What that makes California: an abortion “sanctuary state” (plans were in place long before the Supreme Court draft decision leaked)—this, less than four years after California made itself an immigration sanctuary state by enacting a 2018 law prohibiting state and law enforcement from “using money or personnel to investigate, interrogate, detain, detect, or arrest persons for immigration enforcement purposes.”

Alphabetically, abortion leads a list of policy matters that don’t play the same in America’s red-to-purple inland as they do on the decidedly bluish West Coast. That’s true for crime (the Golden State characterized as a “shoplifter’s paradise”), education (California’s decidedly woke proposed K–12 math curriculum), plus America’s romance with the automobile (California intending to halt the sales of new gasoline-powered passenger cars and trucks by 2035).

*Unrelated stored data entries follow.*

theorem State.fwVerifyGo_within (s : State) (a1) :
    Within { links := true, pba := true, rtrTx := true, mgtq := true, events := true, outs := true } s (State.fwVerifyGo s a1) := by
  unfold State.fwVerifyGo
  refine Within.app (State.cmdEnd_within _ _ _ _) rfl ?_
  exact Within.refl _ _

theorem State.fwActivateGo_within (s : State) (a1) :
    Within { boot := true, trcCfg := true, irq := true, chans := true, bisnps := true, links := true, pba := true, rtrTx := true, dom := true, ledger := true, mgtq := true, mgt := true, events := true, trc := true, outs := true } s (State.fwActivateGo s a1) := by
  unfold State.fwActivateGo
  extract_lets +onlyGivenNames x
  refine Within.cut (x := x) ?_ ?_ <;> [(unfold x; clear x); (obtain ⟨y, e⟩ := named x; rewrite [← e]; clear e x; intro _)]
  · refine Within.app (State.clerkRestart_within _ _) rfl ?_
    exact Within.refl _ _
  refine Within.ite ?_ ?_
  · refine Within.app (State.cmdEnd_within _ _ _ _) rfl ?_
    assumption
  refine Within.app (State.cmdEnd_within _ _ _ _) rfl ?_
  assumption

theorem State.bodyGo_within (s : State) (a1) (a2) :
    Within { free := true, finds := true, due := true, boot := true, node := true, csr := true, trcCfg := true, irq := true, mode := true, slices := true, banks := true, chans := true, far := true, near := true, memIo := true, memCfg := true, hsf := true, bisnps := true, links := true, pba := true, hreqs := true, accs := true, fnc := true, xlts := true, xinv := true, ports := true, rtrTx := true, rtrUn := true, dom := true, mtu := true, pors := true, qmg := true, ledger := true, bkt := true, flip := true, ras := true, flash := true, mgtq := true, mgt := true, tlys := true, events := true, trc := true, outs := true } s (State.bodyGo s a1 a2) := by
  unfold State.bodyGo
  split
  · refine Within.app (State.cmdEnd_within _ _ _ _) rfl ?_
    exact Within.refl _ _
  · refine Within.app (State.cmdEnd_within _ _ _ _) rfl ?_
    exact Within.refl _ _
  · refine Within.app (State.setStateGo_within _ _ _) rfl ?_
    exact Within.refl _ _
  · refine Within.app (State.partSetFlatGo_within _ _ _) rfl ?_
    exact Within.refl _ _
  · refine Within.app (State.cacheModeGo_within _ _ _) rfl ?_
    exact Within.refl _ _
  · refine Within.app (State.rangeOpGo_within _ _ _ _ _ _) rfl ?_
    exact Within.refl _ _
  · refine Within.app (State.unretireGo_within _ _ _ _ _) rfl ?_
    exact Within.refl _ _
  · refine Within.app (State.chThawGo_within _ _ _ _) rfl ?_
    exact Within.refl _ _
  · refine Within.app (State.chRetrainGo_within _ _ _ _) rfl ?_
    exact Within.refl _ _
  · refine Within.app (State.pasrSetGo_within _ _ _) rfl ?_
    exact Within.refl _ _
  · refine Within.app (State.pprGo_within _ _ _ _ _ _ _ _ _) rfl ?_
    exact Within.refl _ _
  · refine Within.app (State.chRawReadGo_within _ _ _ _ _ _) rfl ?_
    exact Within.refl _ _
  · refine Within.app (State.chRawWriteGo_within _ _ _ _ _ _) rfl ?_
    exact Within.refl _ _
  · refine Within.app (State.domSetGo_within _ _ _) rfl ?_
    exact Within.refl _ _
  · refine Within.app (State.domJoinGo_within _ _) rfl ?_
    exact Within.refl _ _
  · refine Within.app (State.domReformGo_within _ _) rfl ?_
    exact Within.refl _ _
  · refine Within.app (State.nodeSetGo_within _ _ _) rfl ?_
    exact Within.refl _ _
  · refine Within.app (State.fabPortGo_within _ _ _ _) rfl ?_
    exact Within.refl _ _
  · refine Within.app (State.fabClrGo_within _ _ _) rfl ?_
    exact Within.refl _ _
  · refine Within.app (State.timeSetGo_within _ _ _) rfl ?_
    exact Within.refl _ _
  · refine Within.app (State.ledgerReadGo_within _ _ _ _) rfl ?_
    exact Within.refl _ _
  · refine Within.app (State.ledgerClearGo_within _ _) rfl ?_
    exact Within.refl _ _
  · refine Within.app (State.tallyRouteGo_within _ _) rfl ?_
    exact Within.refl _ _
  · extract_lets +onlyGivenNames x
    refine Within.cut (x := x) ?_ ?_ <;> [(unfold x; clear x); (obtain ⟨y, e⟩ := named x; rewrite [← e]; clear e x; intro _)]
    · refine Within.app (State.traceSetupGo_within _ _ _ _ _) rfl ?_
      exact Within.refl _ _
    refine Within.app (State.cmdEnd_within _ _ _ _) rfl ?_
    assumption
  · refine Within.app (State.fwInfoGo_within _ _) rfl ?_
    exact Within.refl _ _
  · refine Within.app (State.fwEraseGo_within _) rfl ?_
    exact Within.refl _ _
  · refine Within.app (State.fwWriteGo_within _ _ _) rfl ?_
    exact Within.refl _ _
  · refine Within.app (State.fwVerifyGo_within _ _) rfl ?_
    exact Within.refl _ _
  · refine Within.app (State.fwActivateGo_within _ _) rfl ?_
    exact Within.refl _ _
  · refine Within.app (State.bistGo_within _ _ _ _) rfl ?_
    exact Within.refl _ _
  · refine Within.app (State.cmdEnd_within _ _ _ _) rfl ?_
    exact Within.refl _ _
  exact Within.refl _ _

What does this constitute for a candidate like Tim Ryan who’s trying to thread an ideological needle—i.e., ginning up a progressive base of Ohio Democrats without going to so far left as to alienate more moderate voters? Sure, a Newsom campaign appearance might come in handy for, say, a rally in downtown Cleveland with unionizing Starbucks baristas. But take California’s governor to rural stretches of Ohio (we didn’t mention Newsom’s passion for gun restrictions), and so much for candidate Ryan’s ability to differentiate himself from a national party prone to progressive excess.

In the final analysis, all sorts of factors drive elections, not the least of which is voter enthusiasm. At present, that’s an advantage for Republicans nationwide, but less a consideration in California where there are now 5 million more registered Democrats than there are Republicans (at this point in 2010, the gap was only 2.3 million voters).

Translation: a Democratic California governor can preen for the cameras to his or her delight, with the histrionics doing little to affect election outcomes. But not so in less-blue states.

The wise 2022 strategy for Gavin Newsom: virtue-signal like mad in your home state (this abortion-rights television ad being a good example). But as for California’s governor taking his brand of woke enlightenment to other parts of the republic where Democrats are on the defensive: the less said by Newsom, the better for his party.